● Instructions to follow
Check each line below for the word "List", and copy those that have it.

:::::

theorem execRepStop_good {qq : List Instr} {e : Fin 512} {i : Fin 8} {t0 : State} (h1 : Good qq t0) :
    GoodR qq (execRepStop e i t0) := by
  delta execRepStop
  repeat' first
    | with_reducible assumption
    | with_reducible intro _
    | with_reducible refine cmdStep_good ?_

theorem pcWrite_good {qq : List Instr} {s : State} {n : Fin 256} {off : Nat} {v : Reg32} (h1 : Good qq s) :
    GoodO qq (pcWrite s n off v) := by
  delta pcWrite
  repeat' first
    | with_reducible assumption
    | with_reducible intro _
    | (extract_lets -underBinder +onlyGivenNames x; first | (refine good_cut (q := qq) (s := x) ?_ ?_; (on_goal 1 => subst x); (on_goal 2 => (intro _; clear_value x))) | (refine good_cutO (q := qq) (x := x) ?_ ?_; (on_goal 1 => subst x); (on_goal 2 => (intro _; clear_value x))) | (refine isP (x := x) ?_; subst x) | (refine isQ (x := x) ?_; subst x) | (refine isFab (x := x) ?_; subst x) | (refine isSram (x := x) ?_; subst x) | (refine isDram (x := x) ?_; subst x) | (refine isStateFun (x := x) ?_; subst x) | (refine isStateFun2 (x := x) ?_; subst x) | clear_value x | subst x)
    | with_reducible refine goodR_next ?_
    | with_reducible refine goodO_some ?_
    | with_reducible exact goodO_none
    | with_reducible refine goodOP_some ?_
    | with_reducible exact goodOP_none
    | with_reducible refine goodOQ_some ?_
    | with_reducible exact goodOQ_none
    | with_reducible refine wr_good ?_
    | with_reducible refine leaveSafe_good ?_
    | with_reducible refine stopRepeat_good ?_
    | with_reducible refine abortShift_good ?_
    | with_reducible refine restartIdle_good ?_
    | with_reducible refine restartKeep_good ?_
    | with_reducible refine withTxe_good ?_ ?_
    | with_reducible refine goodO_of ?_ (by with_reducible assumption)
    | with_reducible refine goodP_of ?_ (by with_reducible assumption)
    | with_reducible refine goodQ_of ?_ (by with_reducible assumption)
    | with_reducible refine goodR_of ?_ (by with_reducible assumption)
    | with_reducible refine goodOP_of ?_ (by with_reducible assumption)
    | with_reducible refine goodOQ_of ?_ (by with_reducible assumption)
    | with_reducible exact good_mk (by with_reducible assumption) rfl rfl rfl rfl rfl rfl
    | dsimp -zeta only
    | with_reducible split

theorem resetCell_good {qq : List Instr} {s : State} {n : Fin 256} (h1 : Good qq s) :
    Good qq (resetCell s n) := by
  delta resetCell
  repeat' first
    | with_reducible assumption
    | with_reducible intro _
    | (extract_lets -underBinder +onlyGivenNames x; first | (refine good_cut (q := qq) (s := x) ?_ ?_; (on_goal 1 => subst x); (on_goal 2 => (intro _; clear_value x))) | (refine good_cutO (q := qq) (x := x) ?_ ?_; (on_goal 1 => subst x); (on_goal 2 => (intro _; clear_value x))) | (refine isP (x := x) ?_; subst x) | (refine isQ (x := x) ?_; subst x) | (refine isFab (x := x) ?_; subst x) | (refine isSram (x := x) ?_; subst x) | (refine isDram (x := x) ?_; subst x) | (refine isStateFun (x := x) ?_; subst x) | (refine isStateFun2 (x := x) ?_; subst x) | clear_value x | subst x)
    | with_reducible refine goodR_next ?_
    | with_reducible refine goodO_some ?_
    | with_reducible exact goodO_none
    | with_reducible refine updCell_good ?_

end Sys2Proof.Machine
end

:::::

● Exercise result
theorem execRepStop_good {qq : List Instr} {e : Fin 512} {i : Fin 8} {t0 : State} (h1 : Good qq t0) :
theorem pcWrite_good {qq : List Instr} {s : State} {n : Fin 256} {off : Nat} {v : Reg32} (h1 : Good qq s) :
theorem resetCell_good {qq : List Instr} {s : State} {n : Fin 256} (h1 : Good qq s) :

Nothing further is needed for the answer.